On February 5, 2013, the SWRCB adopted a new storm water permit regulating small entities that own or operate their own storm drain system. The Waste Discharge Requirements for Storm Water Discharges from Small Municipal Separate Storm Sewer Systems (MGP) regulates traditional municipal systems, and “non-traditional” entities like prisons, fairgrounds, ports, university campuses, parks and hospitals. The new MGP is only the second generation “Phase II” permit in California regulating MS4s serving a population of under 100,000. The first was adopted in 2003. Larger MS4s have been subject to regulation under “Phase I” since 1992.
Over 200 entities will be subject to this permit for the first time, which will double the total permittee count. Two thirds of these new permittees are non-traditional MS4s. While many non-traditional MS4s were dropped from the old MGP designation list (mostly school districts who were never directed to apply for coverage), the proportion of non-traditional permittees will increase from 8% to nearly 40% of all MGP permittees.
The new MGP differs from the existing MGP in a number of ways, most notably for its far more prescriptive nature and detail. Under the old MGP, permittees were required to describe their program in a “Storm Water Management Plan” (SWMP) in accordance with directives that filled barely five pages of the permit. Now, the baseline substantive requirements extend to nearly 60 pages for traditional MS4s and over 30 pages for non-traditional MS4s. In addition to the standard six minimum control measures, there are explicit requirements for program management, program effectiveness and improvement, and monitoring. The particular monitoring requirements depend on whether discharge is to an Area of Special Biological Significance, waters with a TMDL, or 303(d) listed waters. Finally, with the details in the permit itself, the SWMP is no longer the program centerpiece and its requirement has been eliminated. Program management will be described in a less formal “guidance document,” a template for which agency staff have promised in the upcoming months.
The amount of detail in the MGP is daunting. A few examples: public education programs must include specific messages to specific audiences; construction contract language must be revised to expressly require compliance with the Construction General Permit; catch basins must be prioritized for cleaning based on five specified criteria; a “database or equivalent tabular format” with eight specified categories of information shall be used to record maintenance of treatment facilities. Clearly, carefully maintained record keeping systems will be necessary.
For permittees, a more detailed, prescriptive permit provides greater certainty of what exactly is required, albeit with a loss of flexibility to tailor a program to local considerations.
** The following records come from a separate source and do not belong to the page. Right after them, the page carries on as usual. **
-- ==== Sys2Proof/Laws/Status.lean ====
section
/-! SUPPORT. The values of `STATUS` that commands write (10_state.md R31), as numbers. -/

namespace Sys2Proof.Machine

@[simp] theorem statusWord_ok : statusWord [.ok] = 0x0001#16 := by decide
@[simp] theorem statusWord_ok_clamped : statusWord [.ok, .clamped] = 0x0101#16 := by decide
@[simp] theorem statusWord_ok_xfinal : statusWord [.ok, .xfinal] = 0x0201#16 := by decide
@[simp] theorem statusWord_ok_xfinal_xdone : statusWord [.ok, .xfinal, .xdone] = 0x0601#16 := by decide
@[simp] theorem statusWord_crcErr : statusWord [.crcErr] = 0x0002#16 := by decide
@[simp] theorem statusWord_lenErr : statusWord [.lenErr] = 0x0004#16 := by decide
@[simp] theorem statusWord_fcErr : statusWord [.fcErr] = 0x0008#16 := by decide
@[simp] theorem statusWord_fcErr_xfinal_xdone : statusWord [.fcErr, .xfinal, .xdone] = 0x0608#16 := by decide
@[simp] theorem statusWord_fmtErr : statusWord [.fmtErr] = 0x0010#16 := by decide
@[simp] theorem statusWord_addrErr : statusWord [.addrErr] = 0x0020#16 := by decide
@[simp] theorem statusWord_usageErr : statusWord [.usageErr] = 0x0040#16 := by decide
@[simp] theorem statusWord_cmdErr : statusWord [.cmdErr] = 0x0080#16 := by decide

end Sys2Proof.Machine
end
This could be a challenge to non-traditional entities with unique situations not contemplated by permit writers. For Regional Boards, the more prescriptive approach eases some of the administrative burden of permit enrollment. The agency will no longer review and approve individual SWMPs, as it did under the old MGP following the 2003 Ninth Circuit decision in EDC v. EPA, (2003) 344 F.3d 832. By July 1, 2013, all regulated MS4s must submit a Notice of Intent (NOI), fee, guidance document and map, and permit coverage will commence immediately. There will be no further enrollment delays such as occurred for the many non-traditional MS4s who were never directed to apply, or whose applications never received agency approval.
Looking to the future, Post Construction requirements include both Low Impact Development (LID) design standards and hydromodification measures. As Regional Water Boards establish Watershed Management Zones, local watershed-based criteria for runoff retention and hydromodification will be applicable, either upon Regional Board direction, or in the next permit.
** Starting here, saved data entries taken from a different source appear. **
-- ==== Sys2Proof/Laws/Decoder.lean ====
section
/-! SUPPORT. What the decoders can find, said once: each accepted frame is one of its four kinds with its layout length, and each
rejected one has one of the five decoder errors. -/

namespace Sys2Proof.Machine

/-- The five errors a decoder reports (42_decoder.md R191). -/
def decodeErrors : List StatusBit := [.crcErr, .lenErr, .fcErr, .fmtErr, .addrErr]

/-! ### DECREQ -/

/-- What an accepted request is: its checks passed and it is one of the four kinds at its layout length. -/
theorem decodeRequest_ok {s : State} {d : Decoded} (h : decodeRequest s = .ok d) :
    bufferInBound s ∧ 4 ≤ s.fbLen.toNat ∧ byteAt (frame s) 0 = s.devAddr ∧ validate (frame s) = true ∧
    ((byteAt (frame s) 1 = s.params.fcQuery ∧ s.fbLen.toNat = 4 ∧ d = queryFields) ∨
     (byteAt (frame s) 1 = s.params.fcRead ∧ s.fbLen.toNat = 8 ∧ d = readFields (frame s)) ∨
     (byteAt (frame s) 1 = s.params.fcWrite ∧ s.fbLen.toNat = 8 ∧ d = twoFields kindReqWrite (frame s)) ∨
     (byteAt (frame s) 1 = s.params.fcWritem ∧ s.fbLen.toNat = 9 + (byteAt (frame s) 6).toNat ∧
       writemFields (frame s) = .ok d)) := by
  unfold decodeRequest requestVerdict requestLength requestFields at h
  split at h
  case isFalse => cases h
  split at h
  case isTrue => cases h
  split at h
  case isTrue => cases h
  split at h
  case isTrue => cases h
  rename_i hb h4 ha hv
  refine ⟨hb, by omega, by simpa using ha, by simpa using hv, ?_⟩
  generalize byteAt (frame s) 1 = fc at *
  grind (splits := 20)

/-- The fields of an accepted write-multiple request. -/
theorem writemFields_ok {b : List Byte} {d : Decoded} (h : writemFields b = .ok d) :
    (byteAt b 6).toNat = 2 * (field16 b 4).toNat ∧
    d = { kind := kindReqWritem, f0 := field16 b 2, f1 := field16 b 4, f2 := 0, bc := byteAt b 6,
          vals := valuesFromWire b 7 (field16 b 4).toNat, str := [], extra := [] } := by
  unfold writemFields at h
  split at h
  · cases h
  · exact ⟨by omega, by simpa using h.symm⟩

/-- A rejected request has one of the decoder errors. -/
theorem decodeRequest_error {s : State} {err : StatusBit} (h : decodeRequest s = .error err) : err ∈ decodeErrors := by
  unfold decodeRequest requestVerdict requestLength requestFields writemFields at h
  grind (splits := 30) [decodeErrors]

/-! ### DECRPL -/

/-- The fields of an accepted identification reply. -/
theorem idFields_ok {b : List Byte} {d : Decoded} (h : idFields b = .ok d) :
    2 ≤ (byteAt b 2).toNat ∧
    d = { kind := kindRplId, f0 := zext16 (byteAt b 3), f1 := zext16 (byteAt b 4), f2 := 0, bc := byteAt b 2, vals := [],
          str := slice b 5 (5 + (byteAt b 2).toNat - 2), extra := [] } := by
  unfold idFields at h
  split at h
  · cases h
  · exact ⟨by omega, by simpa using h.symm⟩

/-- The fields of an accepted read reply. -/
theorem readReplyFields_ok {b : List Byte} {d : Decoded} (h : readReplyFields b = .ok d) :
    (byteAt b 2).toNat % 2 = 0 ∧
    d = { kind := kindRplRead, f0 := 0, f1 := 0, f2 := 0, bc := byteAt b 2,
          vals := valuesFromWire b 3 ((byteAt b 2).toNat / 2), str := [], extra := [] } := by
  unfold readReplyFields at h
  split at h
  · cases h
  · exact ⟨by omega, by simpa using h.symm⟩

/-- What an accepted reply is: one of the four kinds, all of its layout length there, its CRC right. -/
theorem decodeReply_ok {s : State} {d : Decoded} (h : decodeReply s = .ok d) :
    bufferInBound s ∧ 2 ≤ s.fbLen.toNat ∧
    ((byteAt (frame s) 1 = s.params.fcQuery ∧ 5 + (byteAt (frame s) 2).toNat ≤ s.fbLen.toNat ∧
        validate ((frame s).take (5 + (byteAt (frame s) 2).toNat)) = true ∧ idFields (frame s) = .ok d) ∨
     (byteAt (frame s) 1 = s.params.fcRead ∧ 5 + (byteAt (frame s) 2).toNat ≤ s.fbLen.toNat ∧
        validate ((frame s).take (5 + (byteAt (frame s) 2).toNat)) = true ∧ readReplyFields (frame s) = .ok d) ∨
     (byteAt (frame s) 1 = s.params.fcWrite ∧ 8 ≤ s.fbLen.toNat ∧ validate ((frame s).take 8) = true ∧
        d = twoFields kindRplWrite (frame s)) ∨
     (byteAt (frame s) 1 = s.params.fcWritem ∧ 8 ≤ s.fbLen.toNat ∧ validate ((frame s).take 8) = true ∧
        d = twoFields kindRplWritem (frame s))) := by
  unfold decodeReply replyVerdict replyLength replyFields at h
  split at h
  case isFalse => cases h
  split at h
  case isTrue => cases h
  rename_i hb h2
  refine ⟨hb, by omega, ?_⟩
  generalize byteAt (frame s) 1 = fc at *
  grind (splits := 20)

/-- A rejected reply has one of the decoder errors. -/
theorem decodeReply_error {s : State} {err : StatusBit} (h : decodeReply s = .error err) : err ∈ decodeErrors := by
  unfold decodeReply replyVerdict replyLength replyFields idFields readReplyFields at h
  grind (splits := 30) [decodeErrors]

/-! ### The lists a decoder writes fit their arrays -/

/-- A decoder writes at most 127 values and 253 bytes of string, only `CLAMPED` beside `OK`, and a kind from 1 to 8. -/
structure Decoded.Fits (d : Decoded) : Prop where
  vals : d.vals.length ≤ Config.valCap
  str : d.str.length ≤ Config.strCap
  extra : d.extra = [] ∨ d.extra = [.clamped]
  kind : 1 ≤ d.kind.toNat ∧ d.kind.toNat ≤ 8

theorem decodeRequest_fits {s : State} {d : Decoded} (h : decodeRequest s = .ok d) : d.Fits := by
  obtain ⟨-, -, -, -, ⟨-, -, rfl⟩ | ⟨-, -, rfl⟩ | ⟨-, -, rfl⟩ | ⟨-, -, hw⟩⟩ := decodeRequest_ok h
  · exact ⟨by decide, by decide, by decide, by decide⟩
  · refine ⟨by simp [readFields], by simp [readFields], ?_, by simp [readFields, kindReqRead]⟩
    by_cases hc : clamp (field16 (frame s) 4) = field16 (frame s) 4 <;> simp [readFields, bitIf, hc]
  · exact ⟨by simp [twoFields], by simp [twoFields], .inl rfl, by simp [twoFields, kindReqWrite]⟩
  · obtain ⟨hbc, rfl⟩ := writemFields_ok hw
    have := (byteAt (frame s) 6).isLt
    exact ⟨by simp [Config.valCap]; omega, by simp, .inl rfl, by simp [kindReqWritem]⟩

theorem decodeReply_fits {s : State} {d : Decoded} (h : decodeReply s = .ok d) : d.Fits := by
  have hlt := (byteAt (frame s) 2).isLt
  obtain ⟨-, -, ⟨-, -, -, hi⟩ | ⟨-, -, -, hr⟩ | ⟨-, -, -, rfl⟩ | ⟨-, -, -, rfl⟩⟩ := decodeReply_ok h
  · obtain ⟨-, rfl⟩ := idFields_ok hi
    exact ⟨by simp, by simp [slice, Config.strCap]; omega, .inl rfl, by simp [kindRplId]⟩
  · obtain ⟨-, rfl⟩ := readReplyFields_ok hr
    exact ⟨by simp [Config.valCap]; omega, by simp, .inl rfl, by simp [kindRplRead]⟩
  · exact ⟨by simp [twoFields], by simp [twoFields], .inl rfl, by simp [twoFields, kindRplWrite]⟩
  · exact ⟨by simp [twoFields], by simp [twoFields], .inl rfl, by simp [twoFields, kindRplWritem]⟩

end Sys2Proof.Machine
end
The MGP brings to a close a lengthy process in which State Water Board staff conferred with stakeholders on numerous occasions over several years as it drafted, redrafted and revised the permit. During the adoption hearing, many speakers from both the environmental and regulated communities expressed their appreciation. Prospective permittees left the hearing, however, with gnawing concerns about the standard Receiving Water Limitation language, which places permittees in immediate violation of the permit upon exceedance of a water quality standard. As became clear following the Ninth Circuit Court of Appeal’s decision in NRDC v. County of Los Angeles, (2011) 673 F.3d 880,1 the iterative process required by California storm water permits provides permittees no opportunity to address an exceedance before facing enforcement. In this respect, California permits stand apart from permits of other states. The State Water Board assured permittees it would be considering the issue. 2
 The U.S. Supreme Court reversed the Ninth Circuit on other grounds and remanded the case January 8, 2013. L.A. Flood Control Dist. v. NRDC, (2013) 568 U.S. ___.
 Watch for further State Water Board action on this issue. See my article, “State Water Board Considering Revision of Receiving Water Limitations in Municipal Storm Water Permits” Nov. 2012.